*TASK INSTRUCTIONS*.
Take the entries that follow and return exactly the lines from the one holding "lost : Bool := false" through the one holding "txNext : Nat := 0", both included. Nothing else is needed.

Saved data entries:
--

/-- A lane's transmitter beside its registers: scrambler and precoder, blocks ready, whether a frame is in progress or being
skipped after an underrun, blocks since the last FILL, the packet being built, whether the drained queue's packet is open,
an injection that waits for its symbol, the training bursts sent, the block and line symbols sent last, the pattern generator's state
(11_lane_electrical R266), the blocks gathered for a codeword (12_lane_link R283), and the transmit filter: the levels that it still
needs and its output for the symbols sent last, in 192nds of the full-scale swing (11_lane_electrical R253). -/
structure LaneTx where
  scr : Nat := 0
  pre : Nat := 0
  out : List TxBlk := []
  inFrame : Bool := false
  skip : Bool := false
  sinceFill : Nat := 0
  bytes : List Byte := []
  opened : Bool := false
  started : Bool := false
  draining : Bool := false
  inject : Bool := false
  idleWanted : Bool := false
  bursts : Nat := 0
  sent : Option Block66 := none
  line : List Nat := []
  gen : Nat := 0
  cw : List Block66 := []
  tail : List Int := [0]
  fir : List Int := []
deriving DecidableEq, Repr

/-- A lane's receiver beside its registers: a lock in progress and whether its step 1 has passed, a signal lost since receive idle
began, the last line symbol, the last six decisions, the count of UI for the margin scan, the pattern checker's register, count and
window (11_lane_electrical R247, R254, R268, R271); the bits last received and their place among 66, the runs of valid headers by place,
the place locked and the window of invalid headers (12_lane_link R280); the bits of a codeword, their place, the boundary tried, the runs
of good codewords by boundary, the boundary locked and the run of uncorrectable ones (R283); the descrambler, the buffer of 64 blocks,
whether the arriving stream is in a packet and is being discarded to its end, a gap due, and the packet being assembled for a Crusher. -/
structure LaneRx where
  locking : Bool := false
  heard : Bool := false
  lost : Bool := false
  pre : Nat := 0
  past : List Nat := []
  ui : Nat := 0
  chk : Nat := 0
  chkRun : Nat := 0
  chkErr : Nat := 0
  bits : List Bool := []
  phase : Nat := 0
  runs : Tab Nat := []
  align : Option Nat := none
  inval : Nat := 0
  cw : List Bool := []
  cwPhase : Nat := 0
  cwTried : Bool := true
  cwRuns : Tab Nat := []
  cwAlign : Option Nat := none
  cwBad : Nat := 0
  scr : Nat := 0
  buf : List RxBlk := []
  inArrival : Bool := false
  cutting : Bool := false
  gap : Bool := false
  bytes : List Byte := []
  inPkt : Bool := false
  bad : Bool := false
  begun : Bool := false
deriving DecidableEq, Repr

/-- An ADIT lane's link layer (12_lane_link R297 to R303, 13_chains R324): sequence counts, the replay buffer and where a replay
stands, replays without an advance, the receive buffer of 256 tokens, what is due to be sent, the blocks since a NAK, the frame
under assembly, the messages received, the TRAIN exchange, and whether the state has been held since the lane was last UP. -/
structure Adit where
  txAck : Nat := 0
  txNext : Nat := 0
  tokens : List (Nat × Nat) := []
  resend : Option Nat := none
  replays : Nat := 0
  farCred : Nat := 0
  rxNext : Nat := 0
  rxTokens : List (Nat × Nat) := []
  ackDue : Bool := false
  nakAge : Option Nat := none
  frame : Option (List Nat) := none
  frameErr : Bool := false
  inbox : List LinkMsg := []
  matched : Nat := 0
  oks : Nat := 0
  farEpoch : Nat := 0
  farRxNext : Nat := 0
  kept : Bool := false
deriving DecidableEq, Repr

/-- A lane beside its registers. -/
structure Lane where
  tx : LaneTx := {}
  rx : LaneRx := {}
  adit : Adit := {}
deriving DecidableEq, Repr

--

*SOLUTION TO THE EXERCISE*.
  lost : Bool := false
  pre : Nat := 0
  past : List Nat := []
  ui : Nat := 0
  chk : Nat := 0
  chkRun : Nat := 0
  chkErr : Nat := 0
  bits : List Bool := []
  phase : Nat := 0
  runs : Tab Nat := []
  align : Option Nat := none
  inval : Nat := 0
  cw : List Bool := []
  cwPhase : Nat := 0
  cwTried : Bool := true
  cwRuns : Tab Nat := []
  cwAlign : Option Nat := none
  cwBad : Nat := 0
  scr : Nat := 0
  buf : List RxBlk := []
  inArrival : Bool := false
  cutting : Bool := false
  gap : Bool := false
  bytes : List Byte := []
  inPkt : Bool := false
  bad : Bool := false
  begun : Bool := false
deriving DecidableEq, Repr

/-- An ADIT lane's link layer (12_lane_link R297 to R303, 13_chains R324): sequence counts, the replay buffer and where a replay
stands, replays without an advance, the receive buffer of 256 tokens, what is due to be sent, the blocks since a NAK, the frame
under assembly, the messages received, the TRAIN exchange, and whether the state has been held since the lane was last UP. -/
structure Adit where
  txAck : Nat := 0
  txNext : Nat := 0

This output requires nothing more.